**Work required**
Pull every line holding the word "pairingTimeout" from the data below and copy it.

── Data to process

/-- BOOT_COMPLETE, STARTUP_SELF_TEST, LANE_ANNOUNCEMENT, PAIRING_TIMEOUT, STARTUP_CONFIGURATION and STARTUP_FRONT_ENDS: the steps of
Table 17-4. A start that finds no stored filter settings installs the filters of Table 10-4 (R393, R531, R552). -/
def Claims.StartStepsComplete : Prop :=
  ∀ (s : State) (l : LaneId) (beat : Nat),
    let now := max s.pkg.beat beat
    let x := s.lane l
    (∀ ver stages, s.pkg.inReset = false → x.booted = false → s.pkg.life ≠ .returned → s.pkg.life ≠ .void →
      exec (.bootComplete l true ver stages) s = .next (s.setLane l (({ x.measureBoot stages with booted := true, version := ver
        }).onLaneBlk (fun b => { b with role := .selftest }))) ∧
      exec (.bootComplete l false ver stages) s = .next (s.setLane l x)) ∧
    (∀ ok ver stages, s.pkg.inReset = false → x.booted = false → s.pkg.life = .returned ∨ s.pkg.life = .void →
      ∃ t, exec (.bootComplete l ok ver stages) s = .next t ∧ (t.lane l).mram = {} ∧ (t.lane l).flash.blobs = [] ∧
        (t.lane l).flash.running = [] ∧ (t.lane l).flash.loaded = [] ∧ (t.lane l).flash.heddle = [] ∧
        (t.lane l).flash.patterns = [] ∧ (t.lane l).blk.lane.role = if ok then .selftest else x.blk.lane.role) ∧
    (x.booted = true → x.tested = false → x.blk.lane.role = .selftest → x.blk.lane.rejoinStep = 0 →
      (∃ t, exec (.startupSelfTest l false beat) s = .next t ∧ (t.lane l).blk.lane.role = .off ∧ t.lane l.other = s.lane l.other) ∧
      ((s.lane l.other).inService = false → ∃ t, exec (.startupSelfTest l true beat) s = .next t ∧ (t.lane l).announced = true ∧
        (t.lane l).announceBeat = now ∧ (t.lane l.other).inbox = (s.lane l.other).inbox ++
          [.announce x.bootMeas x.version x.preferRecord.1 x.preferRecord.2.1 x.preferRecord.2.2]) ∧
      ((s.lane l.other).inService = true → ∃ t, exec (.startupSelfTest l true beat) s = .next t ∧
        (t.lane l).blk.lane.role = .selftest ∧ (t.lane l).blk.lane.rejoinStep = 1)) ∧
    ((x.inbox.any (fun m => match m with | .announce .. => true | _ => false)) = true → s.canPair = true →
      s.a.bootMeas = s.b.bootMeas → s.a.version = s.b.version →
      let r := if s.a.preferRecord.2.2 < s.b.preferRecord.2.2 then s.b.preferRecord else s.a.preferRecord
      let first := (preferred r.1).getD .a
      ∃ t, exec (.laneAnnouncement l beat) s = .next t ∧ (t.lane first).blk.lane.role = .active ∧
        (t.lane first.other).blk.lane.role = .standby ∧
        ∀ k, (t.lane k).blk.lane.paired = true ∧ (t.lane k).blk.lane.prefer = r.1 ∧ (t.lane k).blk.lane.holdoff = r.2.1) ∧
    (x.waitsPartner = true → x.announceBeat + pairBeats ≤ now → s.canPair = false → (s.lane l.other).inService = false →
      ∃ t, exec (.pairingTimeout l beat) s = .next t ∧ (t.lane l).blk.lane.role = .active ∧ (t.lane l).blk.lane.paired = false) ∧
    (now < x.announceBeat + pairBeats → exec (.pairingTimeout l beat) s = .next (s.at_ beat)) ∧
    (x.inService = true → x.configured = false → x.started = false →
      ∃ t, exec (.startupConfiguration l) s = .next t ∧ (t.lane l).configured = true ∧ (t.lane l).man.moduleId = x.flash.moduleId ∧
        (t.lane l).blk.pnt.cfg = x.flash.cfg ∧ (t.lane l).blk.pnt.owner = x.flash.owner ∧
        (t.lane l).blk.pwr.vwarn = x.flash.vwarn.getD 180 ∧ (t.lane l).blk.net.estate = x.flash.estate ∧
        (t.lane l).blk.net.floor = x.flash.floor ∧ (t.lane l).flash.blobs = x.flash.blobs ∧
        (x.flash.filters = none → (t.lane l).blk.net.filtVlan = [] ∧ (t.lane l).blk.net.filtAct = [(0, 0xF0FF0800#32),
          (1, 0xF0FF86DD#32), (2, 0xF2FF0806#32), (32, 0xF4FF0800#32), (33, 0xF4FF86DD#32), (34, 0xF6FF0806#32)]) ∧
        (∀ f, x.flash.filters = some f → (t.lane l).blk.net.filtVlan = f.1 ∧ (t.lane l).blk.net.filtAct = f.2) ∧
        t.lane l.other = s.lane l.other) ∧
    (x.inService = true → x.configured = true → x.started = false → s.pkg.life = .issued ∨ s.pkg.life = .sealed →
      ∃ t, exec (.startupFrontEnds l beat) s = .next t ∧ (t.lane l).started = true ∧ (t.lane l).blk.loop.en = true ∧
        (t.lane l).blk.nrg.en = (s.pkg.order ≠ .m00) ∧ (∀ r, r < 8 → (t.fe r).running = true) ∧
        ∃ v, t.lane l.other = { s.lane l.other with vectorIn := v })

────
── Data to process

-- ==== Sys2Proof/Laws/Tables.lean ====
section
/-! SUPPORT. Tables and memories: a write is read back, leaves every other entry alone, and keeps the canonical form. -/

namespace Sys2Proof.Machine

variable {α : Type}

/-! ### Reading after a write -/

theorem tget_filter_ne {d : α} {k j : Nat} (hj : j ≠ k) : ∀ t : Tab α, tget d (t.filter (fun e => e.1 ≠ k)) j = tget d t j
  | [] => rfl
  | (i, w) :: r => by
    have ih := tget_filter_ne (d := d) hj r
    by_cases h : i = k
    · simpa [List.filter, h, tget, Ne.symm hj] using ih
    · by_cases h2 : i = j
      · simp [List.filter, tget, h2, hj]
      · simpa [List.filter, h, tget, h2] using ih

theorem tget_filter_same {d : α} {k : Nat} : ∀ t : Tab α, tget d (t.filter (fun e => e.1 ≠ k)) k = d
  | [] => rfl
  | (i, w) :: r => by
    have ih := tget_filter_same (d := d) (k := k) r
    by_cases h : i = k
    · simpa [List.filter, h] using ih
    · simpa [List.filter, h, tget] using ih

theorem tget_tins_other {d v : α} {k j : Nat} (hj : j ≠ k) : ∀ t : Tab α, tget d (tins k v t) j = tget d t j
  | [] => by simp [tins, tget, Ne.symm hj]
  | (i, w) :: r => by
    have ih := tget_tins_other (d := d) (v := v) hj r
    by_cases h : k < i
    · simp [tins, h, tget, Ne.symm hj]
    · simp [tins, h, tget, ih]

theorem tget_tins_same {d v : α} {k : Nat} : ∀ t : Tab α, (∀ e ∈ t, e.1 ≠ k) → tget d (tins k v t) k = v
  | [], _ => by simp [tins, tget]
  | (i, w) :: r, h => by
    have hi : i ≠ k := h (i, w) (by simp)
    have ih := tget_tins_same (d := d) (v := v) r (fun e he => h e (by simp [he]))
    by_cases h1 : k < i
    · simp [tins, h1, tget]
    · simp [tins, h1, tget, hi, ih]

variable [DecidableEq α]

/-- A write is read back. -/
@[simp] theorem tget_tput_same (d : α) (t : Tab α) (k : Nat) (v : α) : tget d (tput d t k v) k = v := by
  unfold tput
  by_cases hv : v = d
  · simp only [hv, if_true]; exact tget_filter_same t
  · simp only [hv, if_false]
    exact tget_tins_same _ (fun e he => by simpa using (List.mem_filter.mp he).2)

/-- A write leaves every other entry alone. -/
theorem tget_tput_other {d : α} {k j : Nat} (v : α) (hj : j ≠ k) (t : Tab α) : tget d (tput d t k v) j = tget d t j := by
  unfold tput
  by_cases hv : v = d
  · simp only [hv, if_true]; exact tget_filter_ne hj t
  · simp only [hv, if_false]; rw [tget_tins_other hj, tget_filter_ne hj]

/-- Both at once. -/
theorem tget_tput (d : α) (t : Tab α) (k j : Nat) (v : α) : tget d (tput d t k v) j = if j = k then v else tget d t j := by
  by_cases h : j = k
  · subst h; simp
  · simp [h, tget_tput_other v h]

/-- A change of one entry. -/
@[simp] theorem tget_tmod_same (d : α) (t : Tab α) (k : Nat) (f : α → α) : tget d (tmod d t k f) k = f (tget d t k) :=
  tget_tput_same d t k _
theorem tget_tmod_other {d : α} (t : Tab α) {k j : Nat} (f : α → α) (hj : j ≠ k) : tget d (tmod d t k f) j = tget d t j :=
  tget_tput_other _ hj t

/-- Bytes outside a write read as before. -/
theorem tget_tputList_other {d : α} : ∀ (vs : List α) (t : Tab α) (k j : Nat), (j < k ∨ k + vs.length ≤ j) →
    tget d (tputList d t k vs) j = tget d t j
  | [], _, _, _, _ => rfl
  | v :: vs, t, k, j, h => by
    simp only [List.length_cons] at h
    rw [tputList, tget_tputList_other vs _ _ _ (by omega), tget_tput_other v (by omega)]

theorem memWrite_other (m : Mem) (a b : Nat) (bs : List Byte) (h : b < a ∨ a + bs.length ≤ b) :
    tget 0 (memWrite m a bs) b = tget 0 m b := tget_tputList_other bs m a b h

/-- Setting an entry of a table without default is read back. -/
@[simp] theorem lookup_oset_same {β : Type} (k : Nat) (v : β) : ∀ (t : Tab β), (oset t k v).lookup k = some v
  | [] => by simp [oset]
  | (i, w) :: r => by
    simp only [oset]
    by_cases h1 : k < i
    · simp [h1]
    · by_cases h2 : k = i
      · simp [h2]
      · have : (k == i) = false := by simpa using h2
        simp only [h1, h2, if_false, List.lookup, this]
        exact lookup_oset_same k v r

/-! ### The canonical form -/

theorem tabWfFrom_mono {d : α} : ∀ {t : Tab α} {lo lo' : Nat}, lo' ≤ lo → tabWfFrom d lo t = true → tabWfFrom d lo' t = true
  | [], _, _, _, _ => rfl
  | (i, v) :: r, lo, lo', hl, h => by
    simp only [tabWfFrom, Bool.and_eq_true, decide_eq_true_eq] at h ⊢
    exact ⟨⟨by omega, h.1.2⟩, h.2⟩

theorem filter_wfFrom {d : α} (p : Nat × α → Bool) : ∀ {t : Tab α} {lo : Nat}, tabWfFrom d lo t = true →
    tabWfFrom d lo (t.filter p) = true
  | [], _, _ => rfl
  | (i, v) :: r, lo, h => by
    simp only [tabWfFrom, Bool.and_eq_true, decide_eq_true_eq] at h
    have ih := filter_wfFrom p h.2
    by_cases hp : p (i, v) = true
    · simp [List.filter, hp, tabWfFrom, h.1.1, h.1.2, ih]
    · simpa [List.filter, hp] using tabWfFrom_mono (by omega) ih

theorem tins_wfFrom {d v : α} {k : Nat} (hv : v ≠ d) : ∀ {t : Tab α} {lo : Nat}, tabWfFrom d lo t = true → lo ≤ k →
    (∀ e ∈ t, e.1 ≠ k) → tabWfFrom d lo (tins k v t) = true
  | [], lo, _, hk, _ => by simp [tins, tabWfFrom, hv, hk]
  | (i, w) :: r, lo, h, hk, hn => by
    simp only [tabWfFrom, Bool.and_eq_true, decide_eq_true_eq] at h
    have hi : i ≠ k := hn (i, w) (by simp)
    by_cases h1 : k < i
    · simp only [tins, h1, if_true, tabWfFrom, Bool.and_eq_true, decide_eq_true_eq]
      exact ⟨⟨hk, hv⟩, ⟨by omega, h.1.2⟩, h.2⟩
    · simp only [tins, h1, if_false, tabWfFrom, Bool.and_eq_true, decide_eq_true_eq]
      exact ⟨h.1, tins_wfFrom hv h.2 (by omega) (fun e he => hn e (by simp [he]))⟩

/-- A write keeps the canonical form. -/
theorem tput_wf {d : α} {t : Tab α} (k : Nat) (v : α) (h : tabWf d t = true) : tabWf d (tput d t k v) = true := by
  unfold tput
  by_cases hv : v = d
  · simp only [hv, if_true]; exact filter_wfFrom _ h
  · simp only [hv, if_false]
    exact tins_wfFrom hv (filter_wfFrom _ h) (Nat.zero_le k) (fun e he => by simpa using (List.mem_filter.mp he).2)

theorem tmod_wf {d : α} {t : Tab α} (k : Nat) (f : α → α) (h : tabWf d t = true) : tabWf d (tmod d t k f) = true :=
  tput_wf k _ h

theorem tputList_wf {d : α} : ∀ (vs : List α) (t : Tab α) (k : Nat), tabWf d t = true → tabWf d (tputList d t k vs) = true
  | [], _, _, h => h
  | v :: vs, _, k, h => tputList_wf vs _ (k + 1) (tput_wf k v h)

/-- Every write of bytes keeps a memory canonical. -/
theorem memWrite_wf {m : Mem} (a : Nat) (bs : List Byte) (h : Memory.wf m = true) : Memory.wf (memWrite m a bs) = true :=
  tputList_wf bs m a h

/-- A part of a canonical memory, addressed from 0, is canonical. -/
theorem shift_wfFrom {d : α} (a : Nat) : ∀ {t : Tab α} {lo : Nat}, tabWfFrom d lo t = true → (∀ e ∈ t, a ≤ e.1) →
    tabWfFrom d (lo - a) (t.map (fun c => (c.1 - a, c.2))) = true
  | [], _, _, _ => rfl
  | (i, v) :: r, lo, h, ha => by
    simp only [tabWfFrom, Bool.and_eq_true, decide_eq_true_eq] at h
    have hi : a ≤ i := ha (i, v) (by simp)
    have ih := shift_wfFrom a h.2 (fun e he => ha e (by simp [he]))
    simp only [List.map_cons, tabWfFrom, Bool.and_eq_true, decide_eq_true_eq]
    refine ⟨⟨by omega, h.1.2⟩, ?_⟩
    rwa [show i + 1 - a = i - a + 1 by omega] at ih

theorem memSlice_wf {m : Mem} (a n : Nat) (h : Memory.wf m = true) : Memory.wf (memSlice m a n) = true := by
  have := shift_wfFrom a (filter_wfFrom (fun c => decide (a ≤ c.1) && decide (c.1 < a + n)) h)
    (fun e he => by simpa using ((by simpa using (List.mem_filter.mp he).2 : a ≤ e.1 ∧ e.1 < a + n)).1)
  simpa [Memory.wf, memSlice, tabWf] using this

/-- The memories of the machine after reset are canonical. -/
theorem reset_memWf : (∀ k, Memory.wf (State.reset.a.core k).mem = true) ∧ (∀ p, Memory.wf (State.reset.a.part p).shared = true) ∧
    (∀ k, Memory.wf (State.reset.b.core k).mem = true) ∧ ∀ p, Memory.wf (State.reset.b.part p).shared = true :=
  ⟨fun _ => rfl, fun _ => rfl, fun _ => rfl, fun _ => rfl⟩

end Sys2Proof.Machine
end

────
── Data to process

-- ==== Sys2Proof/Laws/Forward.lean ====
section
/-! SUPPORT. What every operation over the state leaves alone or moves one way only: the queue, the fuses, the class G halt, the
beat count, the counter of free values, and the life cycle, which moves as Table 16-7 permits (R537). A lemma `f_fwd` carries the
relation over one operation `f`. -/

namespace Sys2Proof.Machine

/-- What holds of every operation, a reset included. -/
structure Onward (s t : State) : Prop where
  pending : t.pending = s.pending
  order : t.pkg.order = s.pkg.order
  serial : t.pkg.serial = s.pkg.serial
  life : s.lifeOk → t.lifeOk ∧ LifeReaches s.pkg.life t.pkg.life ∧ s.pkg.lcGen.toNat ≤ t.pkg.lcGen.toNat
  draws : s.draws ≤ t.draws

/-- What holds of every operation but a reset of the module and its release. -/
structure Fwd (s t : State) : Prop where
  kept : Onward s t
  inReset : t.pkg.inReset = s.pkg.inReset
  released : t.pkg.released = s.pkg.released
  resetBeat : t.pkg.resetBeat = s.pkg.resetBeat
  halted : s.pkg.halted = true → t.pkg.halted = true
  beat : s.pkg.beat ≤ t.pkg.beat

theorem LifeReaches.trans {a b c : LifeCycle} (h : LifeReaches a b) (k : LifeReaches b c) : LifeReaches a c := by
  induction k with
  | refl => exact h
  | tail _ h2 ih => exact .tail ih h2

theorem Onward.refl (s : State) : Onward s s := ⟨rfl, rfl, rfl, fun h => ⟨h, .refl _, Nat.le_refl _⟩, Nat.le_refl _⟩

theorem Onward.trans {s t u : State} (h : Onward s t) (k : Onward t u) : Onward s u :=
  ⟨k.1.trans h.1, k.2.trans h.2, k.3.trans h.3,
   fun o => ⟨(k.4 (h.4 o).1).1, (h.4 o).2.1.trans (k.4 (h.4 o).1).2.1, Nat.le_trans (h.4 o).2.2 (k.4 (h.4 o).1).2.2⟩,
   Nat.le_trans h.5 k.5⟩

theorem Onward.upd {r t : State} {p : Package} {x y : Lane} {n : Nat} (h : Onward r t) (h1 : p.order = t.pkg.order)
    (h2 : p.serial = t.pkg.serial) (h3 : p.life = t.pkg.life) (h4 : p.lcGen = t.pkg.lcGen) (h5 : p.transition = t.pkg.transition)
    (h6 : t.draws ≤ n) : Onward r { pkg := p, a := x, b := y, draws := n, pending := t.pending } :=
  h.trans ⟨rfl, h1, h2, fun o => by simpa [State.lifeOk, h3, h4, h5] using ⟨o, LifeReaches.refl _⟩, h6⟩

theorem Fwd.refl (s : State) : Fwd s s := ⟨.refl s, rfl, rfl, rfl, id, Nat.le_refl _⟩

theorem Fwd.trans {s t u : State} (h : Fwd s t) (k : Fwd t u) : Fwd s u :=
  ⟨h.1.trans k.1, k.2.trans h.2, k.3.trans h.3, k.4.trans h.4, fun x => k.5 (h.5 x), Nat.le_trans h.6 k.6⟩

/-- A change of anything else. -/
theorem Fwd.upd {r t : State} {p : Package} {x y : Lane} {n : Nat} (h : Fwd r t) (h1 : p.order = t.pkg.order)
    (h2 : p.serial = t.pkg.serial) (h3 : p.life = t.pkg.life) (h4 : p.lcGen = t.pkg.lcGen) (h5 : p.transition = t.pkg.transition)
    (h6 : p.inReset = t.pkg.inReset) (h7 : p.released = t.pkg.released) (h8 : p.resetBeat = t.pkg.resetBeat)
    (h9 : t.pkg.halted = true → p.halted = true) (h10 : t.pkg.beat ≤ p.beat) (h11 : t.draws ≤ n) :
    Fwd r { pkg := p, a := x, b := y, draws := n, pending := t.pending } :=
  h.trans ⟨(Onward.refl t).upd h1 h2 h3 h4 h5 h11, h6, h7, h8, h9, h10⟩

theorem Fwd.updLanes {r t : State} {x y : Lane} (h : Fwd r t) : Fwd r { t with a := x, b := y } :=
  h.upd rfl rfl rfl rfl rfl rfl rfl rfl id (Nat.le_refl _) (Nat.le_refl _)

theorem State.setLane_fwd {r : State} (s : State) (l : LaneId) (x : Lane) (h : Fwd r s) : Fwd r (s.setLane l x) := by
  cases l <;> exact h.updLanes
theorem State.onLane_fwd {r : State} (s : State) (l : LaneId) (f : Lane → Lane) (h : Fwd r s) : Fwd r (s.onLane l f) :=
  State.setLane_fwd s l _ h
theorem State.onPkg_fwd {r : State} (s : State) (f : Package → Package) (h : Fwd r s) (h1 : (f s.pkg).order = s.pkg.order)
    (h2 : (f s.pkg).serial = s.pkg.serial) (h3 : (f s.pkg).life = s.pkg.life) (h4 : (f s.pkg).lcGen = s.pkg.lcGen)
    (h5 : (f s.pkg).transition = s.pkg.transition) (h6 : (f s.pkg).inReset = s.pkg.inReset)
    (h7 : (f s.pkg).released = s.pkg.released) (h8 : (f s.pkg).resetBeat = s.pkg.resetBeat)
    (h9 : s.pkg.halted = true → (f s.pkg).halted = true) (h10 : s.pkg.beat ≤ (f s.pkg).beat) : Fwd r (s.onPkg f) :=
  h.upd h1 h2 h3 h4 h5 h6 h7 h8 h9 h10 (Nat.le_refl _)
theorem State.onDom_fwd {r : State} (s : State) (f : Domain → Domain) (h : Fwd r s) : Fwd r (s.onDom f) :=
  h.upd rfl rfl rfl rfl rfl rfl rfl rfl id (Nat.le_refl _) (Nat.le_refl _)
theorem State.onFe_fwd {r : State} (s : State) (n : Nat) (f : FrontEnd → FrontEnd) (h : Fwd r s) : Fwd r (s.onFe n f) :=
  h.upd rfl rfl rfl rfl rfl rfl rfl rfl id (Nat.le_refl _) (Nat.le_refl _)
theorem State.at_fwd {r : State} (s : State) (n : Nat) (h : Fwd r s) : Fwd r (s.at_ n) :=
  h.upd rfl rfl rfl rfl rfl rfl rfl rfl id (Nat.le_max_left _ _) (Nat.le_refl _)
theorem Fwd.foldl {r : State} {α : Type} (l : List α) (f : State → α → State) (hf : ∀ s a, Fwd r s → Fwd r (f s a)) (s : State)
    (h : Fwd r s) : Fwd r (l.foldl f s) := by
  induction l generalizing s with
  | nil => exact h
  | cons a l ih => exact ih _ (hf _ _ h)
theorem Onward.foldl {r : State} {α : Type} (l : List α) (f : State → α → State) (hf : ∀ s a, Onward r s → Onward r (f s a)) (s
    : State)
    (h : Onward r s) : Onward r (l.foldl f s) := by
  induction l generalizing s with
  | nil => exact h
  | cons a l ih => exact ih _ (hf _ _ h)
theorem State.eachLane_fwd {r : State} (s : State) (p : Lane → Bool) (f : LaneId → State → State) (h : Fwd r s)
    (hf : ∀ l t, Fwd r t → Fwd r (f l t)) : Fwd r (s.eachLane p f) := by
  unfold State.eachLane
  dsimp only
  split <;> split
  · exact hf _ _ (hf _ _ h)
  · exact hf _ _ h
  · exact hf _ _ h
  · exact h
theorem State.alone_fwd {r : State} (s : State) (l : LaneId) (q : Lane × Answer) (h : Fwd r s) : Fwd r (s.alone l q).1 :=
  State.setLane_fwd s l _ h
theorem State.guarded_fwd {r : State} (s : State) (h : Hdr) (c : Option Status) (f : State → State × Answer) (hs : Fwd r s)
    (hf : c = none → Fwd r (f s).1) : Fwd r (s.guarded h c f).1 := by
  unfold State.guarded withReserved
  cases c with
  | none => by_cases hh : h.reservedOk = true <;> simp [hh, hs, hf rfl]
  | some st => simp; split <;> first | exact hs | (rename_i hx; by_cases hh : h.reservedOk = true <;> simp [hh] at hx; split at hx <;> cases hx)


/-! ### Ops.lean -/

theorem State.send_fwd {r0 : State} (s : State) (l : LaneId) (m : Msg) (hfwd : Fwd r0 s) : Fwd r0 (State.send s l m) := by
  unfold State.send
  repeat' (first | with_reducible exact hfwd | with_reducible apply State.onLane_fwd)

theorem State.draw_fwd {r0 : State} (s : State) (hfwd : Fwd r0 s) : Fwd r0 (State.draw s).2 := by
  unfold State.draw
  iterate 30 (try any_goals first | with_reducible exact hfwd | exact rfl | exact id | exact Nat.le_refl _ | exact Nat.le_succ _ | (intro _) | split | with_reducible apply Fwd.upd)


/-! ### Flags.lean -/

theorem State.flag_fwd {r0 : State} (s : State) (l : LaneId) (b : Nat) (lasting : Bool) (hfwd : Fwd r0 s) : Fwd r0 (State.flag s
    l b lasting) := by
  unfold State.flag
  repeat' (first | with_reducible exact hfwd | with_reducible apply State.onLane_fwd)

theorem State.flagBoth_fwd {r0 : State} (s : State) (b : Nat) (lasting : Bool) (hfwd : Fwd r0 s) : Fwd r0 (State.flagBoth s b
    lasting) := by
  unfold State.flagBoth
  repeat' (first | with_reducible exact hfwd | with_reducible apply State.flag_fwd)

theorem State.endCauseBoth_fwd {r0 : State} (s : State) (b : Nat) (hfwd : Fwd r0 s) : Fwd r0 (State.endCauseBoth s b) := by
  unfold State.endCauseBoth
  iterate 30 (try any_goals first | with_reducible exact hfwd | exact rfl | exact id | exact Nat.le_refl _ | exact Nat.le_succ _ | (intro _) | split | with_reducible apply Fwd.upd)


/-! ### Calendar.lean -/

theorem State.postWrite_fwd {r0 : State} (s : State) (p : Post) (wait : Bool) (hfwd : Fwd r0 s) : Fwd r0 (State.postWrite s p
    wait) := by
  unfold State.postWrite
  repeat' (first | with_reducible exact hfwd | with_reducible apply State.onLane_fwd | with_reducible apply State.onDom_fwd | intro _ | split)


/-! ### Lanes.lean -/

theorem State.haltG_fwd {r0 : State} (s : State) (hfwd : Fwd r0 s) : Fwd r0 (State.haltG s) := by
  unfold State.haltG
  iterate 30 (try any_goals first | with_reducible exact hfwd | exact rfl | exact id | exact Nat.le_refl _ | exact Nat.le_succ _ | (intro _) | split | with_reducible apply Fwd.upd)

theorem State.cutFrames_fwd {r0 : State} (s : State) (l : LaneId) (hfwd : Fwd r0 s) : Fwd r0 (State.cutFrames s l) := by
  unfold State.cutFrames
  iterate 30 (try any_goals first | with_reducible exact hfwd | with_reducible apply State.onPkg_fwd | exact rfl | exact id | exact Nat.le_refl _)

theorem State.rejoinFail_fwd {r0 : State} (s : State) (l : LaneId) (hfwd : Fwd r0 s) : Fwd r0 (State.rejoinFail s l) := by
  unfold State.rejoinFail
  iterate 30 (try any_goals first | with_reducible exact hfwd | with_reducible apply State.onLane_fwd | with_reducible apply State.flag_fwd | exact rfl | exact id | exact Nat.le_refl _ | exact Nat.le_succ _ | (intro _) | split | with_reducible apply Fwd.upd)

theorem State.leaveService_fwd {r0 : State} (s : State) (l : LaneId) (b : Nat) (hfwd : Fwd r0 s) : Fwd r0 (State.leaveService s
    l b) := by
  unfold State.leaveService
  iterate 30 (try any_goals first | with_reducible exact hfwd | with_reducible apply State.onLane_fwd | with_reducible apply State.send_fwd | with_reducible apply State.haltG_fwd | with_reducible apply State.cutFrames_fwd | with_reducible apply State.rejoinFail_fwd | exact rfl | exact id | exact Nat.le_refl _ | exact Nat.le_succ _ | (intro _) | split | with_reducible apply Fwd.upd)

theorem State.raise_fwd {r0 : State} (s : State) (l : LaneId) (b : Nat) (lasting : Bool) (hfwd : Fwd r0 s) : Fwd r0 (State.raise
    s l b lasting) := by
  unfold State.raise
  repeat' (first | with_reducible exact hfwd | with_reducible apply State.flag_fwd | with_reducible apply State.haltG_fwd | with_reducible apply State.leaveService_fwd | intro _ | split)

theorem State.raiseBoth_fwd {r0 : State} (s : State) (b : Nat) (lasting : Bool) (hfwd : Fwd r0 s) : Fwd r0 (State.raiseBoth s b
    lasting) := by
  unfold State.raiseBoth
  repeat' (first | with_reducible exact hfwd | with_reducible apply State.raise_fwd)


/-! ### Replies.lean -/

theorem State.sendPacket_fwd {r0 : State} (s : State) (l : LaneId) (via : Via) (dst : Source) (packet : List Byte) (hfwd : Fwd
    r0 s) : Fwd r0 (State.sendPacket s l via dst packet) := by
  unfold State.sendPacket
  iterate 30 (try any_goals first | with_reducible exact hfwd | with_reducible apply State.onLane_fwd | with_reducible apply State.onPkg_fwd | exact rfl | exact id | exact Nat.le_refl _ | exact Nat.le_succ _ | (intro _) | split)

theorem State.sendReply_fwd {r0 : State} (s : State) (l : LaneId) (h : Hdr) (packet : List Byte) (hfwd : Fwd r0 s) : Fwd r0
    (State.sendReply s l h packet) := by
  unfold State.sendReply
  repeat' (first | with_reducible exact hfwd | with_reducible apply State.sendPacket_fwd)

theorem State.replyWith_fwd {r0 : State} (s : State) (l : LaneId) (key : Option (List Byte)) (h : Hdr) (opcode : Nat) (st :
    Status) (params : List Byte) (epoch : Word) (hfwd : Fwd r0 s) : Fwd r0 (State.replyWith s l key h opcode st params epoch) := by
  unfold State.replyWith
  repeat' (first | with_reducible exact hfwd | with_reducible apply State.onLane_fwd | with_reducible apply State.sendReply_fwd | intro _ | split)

────

**Response to the exercise**
      ∃ t, exec (.pairingTimeout l beat) s = .next t ∧ (t.lane l).blk.lane.role = .active ∧ (t.lane l).blk.lane.paired = false) ∧
    (now < x.announceBeat + pairBeats → exec (.pairingTimeout l beat) s = .next (s.at_ beat)) ∧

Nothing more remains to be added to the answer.